| By Bishop Steven J. Raica

From ‘Ugly Duckling’ to ‘Beautiful Swan’

Bishop Blesses New Chapel

On Sept. 7, Bishop Raica celebrated Mass at St. Ignatius Chapel in Huntsville, blessing the newly renovated chapel’s altar. The chapel will primarily serve college students, especially those attending the University of Alabama in Huntsville (UAH). The complete text of the bishop’s homily follows herein.

Dear friends, thank you for the invitation to be here tonight to bless St. Ignatius Chapel for use in Catholic ministry to the collegians here at UAH and for collegians throughout the greater Huntsville area. Thank you, Father Bryan Lowe and your creative team here who transformed this ugly duckling into a beautiful swan! Welcome Father Antony, Father Joe, Deacon Greg, and others who are part of the campus ministry team here. When I came here a year ago, we blessed the Center and afterward took a walk through the back yard to “this old house.” It sounds like this fixer-upper would have made a good episode on HGTV! Those who have a vivid imagination and creativity were able to dream about what it could become. What, for some, seemed tired, old, useless, and lacking hope, others saw as an opportunity for it to be resurrected to new life. They saw potential and what could be. Through their hard work, they spruced it up into a dignified and worthy place. Now a new chapter begins for students, pastoral leaders, and friends to gather for prayer, for Mass, to encounter Christ, exploring questions about faith and the purpose of life. It is a moment to share our faith stories and encourage one another as fellow pilgrims on the way. It is an attractive, inviting place of hospitality. It is the fulfillment of a dream.

Our lives are a lot like that. What we considered irredeemable, the Lord, through His embrace and mercy, can transform into value and dignity. While we may give up on old buildings, God never gives up on us!
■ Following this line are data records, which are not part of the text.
-- ==== Sys2Proof/Machine/Pick.lean ====
section
/-! DEFINITION. The pickers of a core (R40 to R46, R54, R56, R252 to R254): which gang and which
uniform instruction a core cycle executes, and the start of that cycle. -/

namespace Sys2Proof.Machine

/-! ### Orders -/

/-- Inserts into a list before the first element that it precedes. -/
def insertBy {α : Type} (before : α → α → Bool) (x : α) : List α → List α
  | [] => [x]
  | y :: rest => if before x y then x :: y :: rest else y :: insertBy before x rest

/-- Sorts a list; elements that do not precede each other keep their order. -/
def sortBy {α : Type} (before : α → α → Bool) : List α → List α
  | [] => []
  | x :: rest => insertBy before x (sortBy before rest)

/-- The least element of a list in an order, the first of several. -/
def leastBy {α : Type} (before : α → α → Bool) : List α → Option α
  | [] => none
  | x :: rest =>
    match leastBy before rest with
    | none => some x
    | some y => if before y x then some y else some x

/-! ### What the pickers see -/

/-- The lane registers that a lane instruction reads, and the uniform register i as 256 + i; `m` is its MOD word (R89,
R90, R118 to R201, R254). -/
def laneReads (i : Instr) (m : Option Word32) : List Nat :=
  let mw := m.getD 0
  let roleB := fun (vb : BitVec 7) => if modUs mw then 256 + (modSidx mw).toNat else vb.toNat
  let pair := fun (v : BitVec 7) => [v.toNat, v.toNat + 1]
  match i with
  | .add _ _ a b | .sub _ _ a b | .min _ _ a b | .max _ _ a b | .minu _ _ a b | .maxu _ _ a b
  | .absd _ _ a b | .addsat _ _ a b | .and _ _ a b | .or _ _ a b | .xor _ _ a b | .andn _ _ a b
  | .shl _ _ a b | .shr _ _ a b | .sar _ _ a b | .ror _ _ a b | .mul _ _ a b | .mulhi _ _ a b
  | .mulhiu _ _ a b | .div _ _ a b | .divu _ _ a b | .rem _ _ a b | .remu _ _ a b | .seq _ _ a b
  | .sne _ _ a b | .slt _ _ a b | .sltu _ _ a b | .bfx _ _ a b | .bfxu _ _ a b | .xlnIdx _ _ a b
  | .xlnXor _ _ a b | .xlnUp _ _ a b | .xlnDn _ _ a b | .fadd _ _ a b | .fsub _ _ a b | .fmul _ _ a b
  | .fmin _ _ a b | .fmax _ _ a b | .fseq _ _ a b | .fslt _ _ a b | .fsle _ _ a b | .fsun _ _ a b
  | .hadd2 _ _ a b | .hmul2 _ _ a b | .hmax2 _ _ a b | .fdiv _ _ a b | .fscl _ _ a b | .cvtBf16F32 _ _ a b
  | .trnDg _ _ a b => [a.toNat, roleB b]
  | .bfi _ d a b | .scacc _ d a b | .qnt8 _ d a b | .qnte4 _ d a b | .dp4 _ d a b | .dp4u _ d a b
  | .dp2h _ d a b | .trnQ _ d a b =>
    [a.toNat, roleB b, d.toNat]
  | .mad _ _ a b | .sel _ _ a b | .prmb _ _ a b | .ffma _ _ a b | .hfma2 _ _ a b => [a.toNat, roleB b, (modVc mw).toNat]
  | .scacc2 _ d a b => [a.toNat, roleB b, (modVc mw).toNat, d.toNat]
  | .clz _ _ a | .popc _ _ a | .brev _ _ a | .voteAny _ _ a | .voteAll _ _ a | .voteBal _ _ a
  | .xred _ _ a | .frcp _ _ a | .frsq _ _ a | .fex2 _ _ a | .flg2 _ _ a | .fsqrt _ _ a
  | .ffrc _ _ a | .cvtF32S32 _ _ a | .cvtS32F32 _ _ a | .cvtF32Bf16 _ _ a | .cvtF32E4m3 _ _ a | .cvtF32E5m2 _ _ a
  | .trnPk _ _ a | .trnUp _ _ a | .trnChk4 _ _ a | .trnZ4 _ _ a => [a.toNat]
  | .cvtE4m3F32 _ d a | .cvtE5m2F32 _ d a => [a.toNat, d.toNat]
  | .addi _ _ a _ | .shli _ _ a _ | .shri _ _ a _ | .sari _ _ a _ | .rori _ _ a _ => [a.toNat]
  | .movs _ _ b => [256 + b.toNat]
  | .hput _ v _ => [v.toNat]
  | .ldU8 _ _ a _ _ _ | .ldS8 _ _ a _ _ _ | .ldU16 _ _ a _ _ _ | .ldS16 _ _ a _ _ _ | .ldB32 _ _ a _ _ _ | .ldB64 _ _ a _ _ _
  | .ldB128 _ _ a _ _ _ => pair a
  | .stB8 _ v a _ _ _ | .stB16 _ v a _ _ _ | .stB32 _ v a _ _ _ => v.toNat :: pair a
  | .stB64 _ v a _ _ _ => natRange v.toNat 2 ++ pair a
  | .stB128 _ v a _ _ _ => natRange v.toNat 4 ++ pair a
  | .atom32 _ d a op _ _ | .red _ d a op _ _ => natRange d.toNat (if op = 9 then 2 else 1) ++ pair a
  | .atom64 _ d a op _ _ => natRange d.toNat (if op = 9 then 4 else 2) ++ pair a
  | .ldrowNear _ a b | .ldrowHome _ a b | .strow _ a b | .raddBf16 _ a b | .raddF32 _ a b | .rmaxBf16 _ a b =>
    pair a ++ pair b
  | .prf _ a | .wbl _ a | .invl _ a | .jmpr _ a | .ret _ a => pair a
  | .callr _ _ a => pair a
  | .brEqz _ a _ | .brNez _ a _ | .brLtz _ a _ | .brGez _ a _ | .brGtz _ a _ | .brLez _ a _ => [a.toNat]
  | .barArvc _ a _ => [a.toNat]
  | .wrts _ v x => if x = 0 ∨ x = 2 then pair v else [v.toNat]
  | _ => []

/-- The next unit of a thread: whether it is a uniform word, the uniform registers it reads, the registers that a lane
unit gathers, its class and its number of words. A unit that cannot be fetched or decoded takes the side of its first word, or
the lane side, and class C0 (R93, R246; assumption 30). -/
structure Peek where
  uniform : Bool
  srcs    : List Nat
  reads   : List Nat
  cls     : Nat
  words   : Nat
  deriving DecidableEq, Repr

/-- The rest of a unit after a prefix word; `m` is its MOD word, if it has one. -/
def State.peekRest (s : State) (cl ten pc seed : Nat) (m : Option Word32) : Nat → Peek
  | 0 => ⟨false, [], [], 0, 1⟩
  | fuel + 1 =>
    match s.fetch cl ten pc seed with
    | .word w =>
      match decodeWord w with
      | some (.limm _) =>
        let p := State.peekRest s cl ten (pc + 4) seed m fuel
        { p with words := p.words + 1 }
      | some i => ⟨false, [], laneReads i m, if w.getLsbD 31 then 0 else effClass i w, 1⟩
      | none => ⟨false, [], [], 0, 1⟩
    | _ => ⟨false, [], [], 0, 1⟩

/-- The unit at a PC (R40, R84, R251). -/
def State.peek (s : State) (cl ten pc seed : Nat) : Peek :=
  match s.fetch cl ten pc seed with
  | .word w =>
    match decodeWord w with
    | some (.mod _ _ _ _ _ _ _) =>
      let p := s.peekRest cl ten (pc + 4) seed (some w) 2
      { p with words := p.words + 1 }
    | some (.limm _) =>
      let p := s.peekRest cl ten (pc + 4) seed none 1
      { p with words := p.words + 1 }
    | some i => ⟨w.getLsbD 31, if w.getLsbD 31 then uniSources i else [], if w.getLsbD 31 then [] else laneReads i none,
        effClass i w, 1⟩
    | none => ⟨w.getLsbD 31, [], [], 0, 1⟩
  | _ => ⟨false, [], [], 0, 1⟩

/-- A thread as the pickers see it. -/
structure Cand where
  key      : Nat
  block    : Nat
  prio     : Nat
  age      : Nat
  pc       : Word64
  peek     : Peek
  /-- every uniform source is full (R44, R46) -/
  full     : Bool
  wait     : Nat
  deferred : Bool
  deriving DecidableEq, Repr

/-- The thread is DEFERRED (R56). -/
def Thread.deferred (th : Thread) : Bool :=
  match th.st with
  | .deferred _ => true
  | _ => false

/-- The thread stands BLOCKED, PARKED or DEFERRED. -/
def Thread.stopped (th : Thread) : Bool :=
  match th.st with
  | .blocked _ => true
  | .parked _ => true
  | .deferred _ => true
  | _ => false

/-- A thread as a candidate, if it is READY, UNSTARTED or DEFERRED in a block that runs on the core
(R38, R41, R318). -/
def State.cand (s : State) (c seed : Nat) (k : Nat) (th : Thread) : Option Cand :=
  match s.groups.find (groupOf k), s.blocks.find (blockOf k) with
  | some g, some b =>
    if g.core == c && b.runs && (th.pickable || th.deferred) then
      let p := s.peek b.cluster b.tenant th.pc.toNat seed
      some ⟨k, blockOf k, b.prio, b.age, th.pc, p, p.srcs.all (fun r => (g.sreg r).full), th.wait,
        th.deferred⟩
    else none
  | _, _ => none

/-- The candidates of a core. -/
def State.cands (s : State) (c seed : Nat) : List Cand :=
  s.threads.filterMap (fun p => s.cand c seed p.1 p.2)

/-- Longest wait first, then lower group index, then lower lane index (R42, R43). -/
def Cand.longer (x y : Cand) : Bool :=
  decide (y.wait < x.wait) || (x.wait == y.wait && decide (x.key < y.key))

/-- Block priority, then block age with the older first (R37, R41, R44). -/
def Cand.blockFirst (x y : Cand) : Bool :=
  decide (x.prio < y.prio) || (x.prio == y.prio && decide (x.age < y.age))

/-- The lowest PC of a list of candidates that satisfies a test. -/
def lowestPc (cs : List Cand) (ok : Word64 → Bool) : Option Word64 :=
  leastBy (fun (x y : Word64) => x.ult y) ((cs.map (·.pc)).filter ok)

/-! ### The lane picker -/

/-- The class policy of one cycle (R252): K and the run count after steps 1 to 3. -/
def Core.policy (x : Core) (classes : List Nat) : Core :=
  if !x.mode || classes.isEmpty then x
  else
    let top := classes.foldl Nat.max 0
    let least := classes.foldl Nat.min 3
    let x := if x.runLen ≤ x.run then { x with k := top, run := 0 } else x
    if x.k < least then { x with k := least, run := 0 } else x

/-- The class is not excluded (R252, step 4). -/
def Core.admits (x : Core) (cls : Nat) : Bool := !x.mode || decide (cls ≤ x.k)

/-- A gang: its block, P1, port B's PC, the threads of each port with their lane numbers, whether the
slot is an override slot, and the threads that were eligible. -/
structure Gang where
  block    : Nat
  pc1      : Word64
  pc2      : Option Word64
  laneA    : List Nat
  laneB    : List Nat
  override : Bool
  eligible : List Nat
  deriving DecidableEq, Repr

/-- Places one more thread: in its own lane position, in the lowest free slot (R43). Places are lane
numbers 8 × slot + position. -/
def placeOne (taken : List (Nat × Nat)) (k : Nat) : List (Nat × Nat) :=
  let n := (taken.filter (fun p => p.1 % 8 == laneOf k)).length
  if n < 4 then taken ++ [(8 * n + laneOf k, k)] else taken

/-- The threads of a port in lane-number order (R169). -/
def inLaneOrder (ps : List (Nat × Nat)) : List Nat :=
  (sortBy (fun (x y : Nat × Nat) => decide (x.1 ≤ y.1)) ps).map (·.2)

/-- Fills a gang (R43): the first thread, then port A's, then port B's, each in the order of waits. -/
def fillGang (block : Nat) (pc1 : Word64) (pc2 : Option Word64) (first : Option Cand)
    (as bs : List Cand) (override : Bool) (eligible : List Nat) : Gang :=
  let rest := fun (l : List Cand) => (sortBy Cand.longer l).filter (fun x => some x.key != first.map (·.key))
  let order := first.toList ++ rest as ++ rest bs
  let places := (order.map (·.key)).foldl placeOne []
  let at1 := fun (p : Nat × Nat) => order.any (fun x => x.key == p.2 && x.pc == pc1)
  ⟨block, pc1, pc2, inLaneOrder (places.filter at1), inLaneOrder (places.filter (fun p => !at1 p)),
    override, eligible⟩

/-- Keys of candidates that are eligible: those that pass the class policy, and those at the overriding PC (R253). -/
def eligibleKeys (ok atPc : List Cand) : List Nat := ((ok ++ atPc).map (·.key)).eraseDups

/-- The gang of a floor slot (R54, R253): the head of the floor queue first, its PC on port A. -/
def floorGang (x : Core) (head : Cand) (e : List Cand) : Gang :=
  let mine := e.filter (fun y => y.block == head.block)
  let ok := mine.filter (fun y => x.admits y.peek.cls)
  let pc2 := lowestPc ok (fun p => p != head.pc)
  fillGang head.block head.pc pc2 (some head) (mine.filter (fun y => y.pc == head.pc))
    (ok.filter (fun y => some y.pc == pc2)) false (eligibleKeys ok (mine.filter (fun y => y.pc == head.pc)))

/-- The gang that the vote forms (R41 to R43, R252, R253); `slots` are the issue slots of a block so
far. -/
def voteGang (x : Core) (slots : Nat → Nat) (e : List Cand) : Option Gang :=
  let ok := e.filter (fun y => x.admits y.peek.cls)
  match leastBy Cand.blockFirst ok with
  | none => none
  | some b =>
    let mine := e.filter (fun y => y.block == b.block)
    let able := ok.filter (fun y => y.block == b.block)
    match lowestPc able (fun _ => true) with
    | none => none
    | some p1 =>
      let p2 := lowestPc able (fun p => p != p1)
      let keys := able.map (·.key)
      if (slots b.block + 1) % 64 = 0 then
        match leastBy Cand.longer mine with
        | none => none
        | some w =>
          let keys := eligibleKeys able (mine.filter (fun y => y.pc == w.pc))
          if w.pc = p1 then
            some (fillGang b.block p1 p2 (some w) (mine.filter (fun y => y.pc == p1))
              (able.filter (fun y => some y.pc == p2)) true keys)
          else
            some (fillGang b.block p1 (some w.pc) (some w) (able.filter (fun y => y.pc == p1))
              (mine.filter (fun y => y.pc == w.pc)) true keys)
      else
        some (fillGang b.block p1 p2 none (able.filter (fun y => y.pc == p1))
          (able.filter (fun y => some y.pc == p2)) false keys)

/-- The block's issue slots on a core (R42). -/
def State.blockSlots (s : State) (c b : Nat) : Nat :=
  match s.blocks.find b with
  | some x => x.slots.getD c 0
  | none => 0

/-- The first entry of a floor queue that stands among the candidates (R54). -/
def queueHead (q : List Nat) (cs : List Cand) : Option Cand :=
  (q.filterMap (fun k => cs.find? (fun x => x.key == k))).head?

/-- The lane picker's choice (R41, R54): none while no thread is eligible (R252, step 1). A floor slot takes no override,
though it be its block's 64th (assumption 114), and the head of the floor queue is placed though it be DEFERRED (assumption
115). -/
def State.pickGang (s : State) (c : Nat) (x : Core) (cs : List Cand) : Option Gang :=
  let lanes := cs.filter (fun y => !y.peek.uniform)
  let e := lanes.filter (fun y => !y.deferred)
  if e.isEmpty then none
  else
    match queueHead x.floorQ lanes with
    | some h => some (floorGang x h e)
    | none => voteGang x (s.blockSlots c) e

/-! ### The uniform picker -/

/-- The uniform picker's choice (R44, R54): the arrival set, at one PC of one group. -/
def pickUniform (x : Core) (cs : List Cand) : Option (Nat × Word64 × List Nat) :=
  let unis := cs.filter (fun y => y.peek.uniform && y.full)
  let e := unis.filter (fun y => !y.deferred)
  let head := match queueHead x.ufloorQ unis with
    | some h => some h
    | none =>
      let first := fun (a b : Cand) => a.blockFirst b ||
        (!b.blockFirst a && (decide (b.wait < a.wait) ||
          (a.wait == b.wait && decide (groupOf a.key < groupOf b.key))))
      match leastBy first e with
      | none => none
      | some g => leastBy (fun (a b : Cand) => a.pc.ult b.pc)
          (e.filter (fun y => groupOf y.key == groupOf g.key))
  match head with
  | none => none
  | some h => some (h.block, h.pc, (unis.filter (fun y =>
      groupOf y.key == groupOf h.key && y.pc == h.pc && (!y.deferred || y.key == h.key))).map (·.key))
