/-- LOAD_COMPLETE (R48, R165). -/
def execLoadComplete (id : Nat) (s : State) : Host.Outcome State Fault Refusal :=
  .next (s.perform id State.completeLoad)

/-- A register that was read at issue is filled (R48, R129, R211). -/
def State.completeCaptured (s : State) (o : MemOp) : State :=
  match o.act with
  | .captured d v => (s.retireOp o.id).fillDest d false [v]
  | _ => s

/-- HATCH_READ_COMPLETE (R48, R119). -/
def execHatchReadComplete (id : Nat) (s : State) : Host.Outcome State Fault Refusal :=
  .next (s.perform id State.completeCaptured)

/-! ### Stores, fences and cache maintenance -/

/-- The cache actions of a fence (R170): at CLUSTER scope or wider, rel and full write the dirty global lines
back, and acq and full then drop the clean bytes of every line that is not private, and the row copies. -/
def State.fenceActs (s : State) (cl kind scope : Nat) : State :=
  if scope < 3 then s
  else
    let s1 := if kind = 1 then s else s.writeBackGlobal cl
    if kind = 2 then s1
    else (s1.modCluster cl (fun c =>
      { c with cache := c.cache.filter (fun p => p.2.2 || inPool p.1), rows := [] })).staleFills cl (fun x => !inPool x)

/-- The range of a row copy meets a line. -/
def RowCopy.onLine (r : RowCopy) (line : Nat) : Bool :=
  decide (r.row.pa < line / 128 * 128 + 128) && decide (line / 128 * 128 < r.row.pa + 2 ^ r.row.k)

/-- A cluster loses a line: dirty bytes reach home, then the line and the row copies on it go (R177,
R180, R260). -/
def State.loseLine (s : State) (cl line : Nat) : State :=
  ((s.writeBack cl (inLine line)).dropBytes cl (inLine line)).modCluster cl (fun c =>
    { c with rows := c.rows.filter (fun r => !r.onLine line) })

/-- One part of a store's access has been performed: the others have begun with it. -/
def State.beginAccess (s : State) (o : MemOp) : State :=
  { s with inflight := s.inflight.map (fun q =>
      if q.slot == o.slot && q.members == o.members then { q with begun := true } else q) }

/-- A store, a fence, a WBL or an INVL is performed (R165, R166, R170, R180). A write to the host window is posted; once
the bridge has performed it, its zero-length read follows, with which it is complete (R326, R333). -/
def State.completeStore (s : State) (o : MemOp) : State :=
  match o.act with
  | .store .hostWindow a data =>
    ((s.hostRequest o.tenant a (some data) 0 (.write o.id)).turnOp o.id (.hostFlush a)).beginAccess o
  | .hostFlush a =>
    if s.tagPending (.write o.id) then s
    else (s.hostRequest o.tenant a none 0 (.write o.id)).turnOp o.id (.hostWait a)
  | .hostWait _ => if s.tagPending (.write o.id) then s else (s.retireOp o.id).hostDone o.id
  | .store site a data => ((s.siteWrite o site a data).retireOp o.id).beginAccess o
  | .fence kind scope => (s.fenceActs o.cluster kind scope).retireOp o.id
  | .writeBack line => (s.writeBack o.cluster (inLine line)).retireOp o.id
  | .invalidate line =>
    (((s.loseLine o.cluster line).dropFetched o.cluster line).staleFills o.cluster (inLine line)).retireOp o.id
  | _ => s

/-- STORE_PERFORMED (R166, R170, R180, R257). -/
def execStorePerformed (id : Nat) (s : State) : Host.Outcome State Fault Refusal :=
  .next (s.perform id State.completeStore)

/-- LINE_EVICTION (R260, R271). -/
def execLineEviction (cluster line : Nat) (s : State) : Host.Outcome State Fault Refusal :=
  .next (s.loseLine cluster line)

/-! ### Atomics -/

/-- new of a 32-bit atomic (R172, R173). -/
def atom32 (op : Nat) (old x n : Word32) : Word32 :=
  match op with
  | 0 => old + x
  | 1 => old &&& x
  | 2 => old ||| x
  | 3 => old ^^^ x
  | 4 => sMin old x
  | 5 => sMax old x
  | 6 => uMin old x
  | 7 => uMax old x
  | 8 => x
  | 9 => if old = x then n else old
  | 10 => fAdd .rne old x
  | 11 => bfPack (hAdd (bfElem old 0) (bfElem x 0)) (hAdd (bfElem old 1) (bfElem x 1))
  | 12 => if x.toNat ≤ old.toNat then 0 else old + 1
  | 13 => if old = 0 ∨ x.toNat < old.toNat then x else old - 1
  | 14 => fMin old x
  | _ => fMax old x

/-- new of a 64-bit atomic (R172, R173). -/
def atom64 (op : Nat) (old x n : Word64) : Word64 :=
  match op with
  | 0 => old + x
  | 1 => old &&& x
  | 2 => old ||| x
  | 3 => old ^^^ x
  | 4 => if old.slt x then old else x
  | 5 => if old.slt x then x else old
  | 6 => if old.ult x then old else x
  | 7 => if old.ult x then x else old
  | 8 => x
  | 9 => if old = x then n else old
  | 12 => if x.toNat ≤ old.toNat then 0 else old + 1
  | 13 => if old = 0 ∨ x.toNat < old.toNat then x else old - 1
  | _ => old

/-- The bytes that an atomic writes for the bytes it reads; none for a CAS that fails (R173). -/
def atomBytes (wide : Bool) (op : Nat) (x n : Word64) (old : List Byte) : Option (List Byte) :=
  let v : Word64 := BitVec.ofNat 64 (leNat old)
  let lo := fun (w : Word64) => w.extractLsb' 0 32
  if op = 9 ∧ (if wide then v ≠ x else lo v ≠ lo x) then none
  else if wide then some (leBytes (atom64 op v x n).toNat 8)
  else some (leBytes (atom32 op (lo v) (lo x) (lo n)).toNat 4)

/-- Before an atomic at home or at the Hall the issuing cluster writes its dirty bytes of the line back
and drops its copy (R171). -/
def State.leaveLine (s : State) (o : MemOp) (site : Site) (a : Nat) : State :=
  match s.siteNow o site with
  | .home => (s.writeBack o.cluster (inLine a)).dropBytes o.cluster (inLine a)
  | .fabricUnit => (s.writeBack o.cluster (inLine a)).dropBytes o.cluster (inLine a)
  | _ => s

/-- What a read of several parts at a site returns. -/
def State.readParts (s : State) (o : MemOp) (site : Site) : List (Nat × Nat) → Option (List Byte × Bool)
  | [] => some ([], false)
  | (a, n) :: rest =>
    match s.siteRead o site a n, s.readParts o site rest with
    | some (x, p), some (y, q) => some (x ++ y, p || q)
    | _, _ => none

/-- A write of several parts at a site. -/
def State.writeParts (s : State) (o : MemOp) (site : Site) (data : List Byte) : List (Nat × Nat) → State
  | [] => s
  | (a, n) :: rest =>
    (s.siteWrite o site a (data.take n)).writeParts o site (data.drop n) rest

/-- What is left of an atomic that has read `old`: new is written, unless the bytes were poisoned (R164) or a CAS
fails, and old is returned (R172 to R174). -/
def State.endAtomic (s : State) (o : MemOp) (site : Site) (a : Nat) (wide : Bool) (op : Nat) (x n : Word64)
    (ret : Option Dest) (old : List Byte) (bad : Bool) : State :=
  let s1 :=
    if bad then s
    else
      match atomBytes wide op x n old with
      | some new => s.writeParts o site new (atomParts a wide)
      | none => s
  match ret with
  | some d => (s1.retireOp o.id).fillDest d bad (wordsOf old)
  | none => s1.retireOp o.id

/-- Another atomic that the Hall's fabric atomic unit has begun holds some of the bytes (R171). -/
def State.hallBusy (s : State) (a n : Nat) : Bool :=
  s.inflight.any (fun o =>
    match o.act with
    | .hallAtom x wide _ _ _ _ _ _ =>
      decide (a < x + (if wide then 8 else 4)) && decide (x < a + n)
    | _ => false)

/-- An atomic is performed in one step (R171 to R173); on poisoned bytes it leaves memory alone (R164). One of the
Hall's fabric atomic unit reads home's bytes and writes them by a second event, so that it is atomic only with the
unit's others (R171). -/
def State.completeAtomic (s : State) (o : MemOp) (site : Site) (a : Nat) (wide : Bool) (op : Nat)
    (x n : Word64) (ret : Option Dest) : State :=
  let s1 := s.leaveLine o site a
  match s1.readParts o site (atomParts a wide) with
  | none => s1.requestAtomic o.cluster o.tenant a wide false
  | some (old, p) =>
    match site with
    | .fabricUnit =>
      if s.hallBusy a (if wide then 8 else 4) then s else s1.turnOp o.id (.hallAtom a wide op x n ret old p)
    | _ => s1.endAtomic o site a wide op x n ret old p

/-- ATOMIC_COMPLETE (R164, R172). -/
def execAtomicComplete (id : Nat) (s : State) : Host.Outcome State Fault Refusal :=
  .next (s.perform id (fun s o =>
    match o.act with
    | .atom site a wide op x n (some d) => s.completeAtomic o site a wide op x n (some d)
    | .hallAtom a wide op x n (some d) old bad => s.endAtomic o .fabricUnit a wide op x n (some d) old bad
    | _ => s))

/-- RED_COMPLETE (R164, R174). -/
def execRedComplete (id : Nat) (s : State) : Host.Outcome State Fault Refusal :=
  .next (s.perform id (fun s o =>
    match o.act with
    | .atom site a wide op x n none => s.completeAtomic o site a wide op x n none
    | .hallAtom a wide op x n none old bad => s.endAtomic o .fabricUnit a wide op x n none old bad
    | _ => s))

/-! ### Rows -/

/-- A counter of a row-table entry saturates here (R272). -/
def countMax : Nat := 2 ^ 48 - 1

/-- Changes an entry of a tenant's row table. -/
def State.modRow (s : State) (t e : Nat) (f : RowEntry → RowEntry) : State :=
  s.modTenant t (fun x => { x with rows := x.rows.put RowEntry.reset e (f (x.rows.getD e RowEntry.reset)) })

/-- Counts a NEAR read (R178). -/
def State.countNear (s : State) (r : RowRef) : State :=
  s.modRow r.tenant r.entry (fun e => { e with near := Nat.min countMax (e.near + 1) })

/-- Bytes at home; poisoned ones are free values (assumption 35). -/
def State.homeBytes (s : State) (pa n : Nat) : List Byte :=
  (natRange pa n).map (fun a =>
    if s.poison.contains a then BitVec.ofNat 8 (Config.freeAt s.freeCtr a) else Memory.read s.mem a)

/-- The version of a row at home. -/
def State.rowVersion (s : State) (r : RowRef) : Word32 := BitVec.ofNat 32 (leNat (s.homeBytes r.ver 4))

/-- The stamp of a row at home: the row writes applied to it. -/
def State.rowStamp (s : State) (r : RowRef) : Nat := s.rowSeq.getD r.pa 0

/-- The image of a row at home. -/
def State.rowImage (s : State) (r : RowRef) : List Byte := s.homeBytes r.pa (2 ^ r.k)

/-- The newest version of a row that some threads have read or written. -/
def State.rowBound (s : State) (r : RowRef) (members : List Nat) : Nat :=
  members.foldl (fun n k =>
    match s.threads.find k with
    | some th => th.rowSeen.foldl (fun n p => if p.1 = r.pa then Nat.max n p.2 else n) n
    | none => n) 0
So, today, we celebrate the next phase of the buildout of campus ministry here in Huntsville. It is one more important ministry that galvanizes the human spirit to a deeper and more purpose-driven life. This journey begins with an experience! In fact, our Catholic faith is based on an experience of the fact of Christ that provokes us deeply. It can be suppressed or even ignored, but the reality of it cannot. A significant purpose of university life is academic achievement and preparation to face future challenges. It is a noble purpose – it’s brain-focused and depends on one’s capacity to reason and pass tests. Buildings of classrooms with the latest technologies, laboratories for science, fields and gymnasiums for physical development, theaters and art centers to capture the human genius and creativity, all forming a student community help round out the collegiate experience. Yet, the original idea of university also focuses on theology and philosophy. It fed not only the mind and body, but it also fed the soul as it did in Paris and Bologna. It was a reality that could not be ignored, an essential factor in life and society. Here, we reflect that Christ – and by extension, Christianity - is a passion for humanity, a passion for life, for freedom, for one’s destiny. This Catholic campus ministry center helps to bring that into clear focus. For that reason, we set it aside, we bless it, for a noble purpose.

Our readings today speak about the past, present, and future in both exhortative and poetic form.  Worried that the end of the world was near, St. Paul exhorts his listeners to stay the course. If you’re not married, stay that way. If you are married, stay put because it was viewed that the “world in its present form is passing away.”

In other words, focus on yourself and your relationship with God. Get right with God while you have a chance and stay that way!

The Responsorial Psalm instructs us that the king desires your beauty – and you must worship him. The king’s daughter, radiant in splendor, will enter with gladness and joy! 

The Gospel from St. Luke, similarly, recounts another version of the Sermon on the Mount. In St. Luke’s Gospel, however, it is referred to as the Sermon on the Plain. It is filled with “blesseds” and “woes.” It is a sure guide to help those who are seeking guidance in their relationship with God – away from the hungers, hurts, and hates to the blessings of wholeness and happiness that await us.

One thing for sure, here all that comes together in campus ministry. There’s an urgency to understand what God wants of us – how we are to live – and that our life, too, will come to an end when most of what we do and fret about here on earth will no longer mean anything, except the relationship we have with God.  

I pray that those who are open to the promptings of the Spirit, may readily embrace the plan of God - the dream of God which gives hope to the hopeless - for themselves to live the fullness of life and love in the experience of Christ. May God bless you all!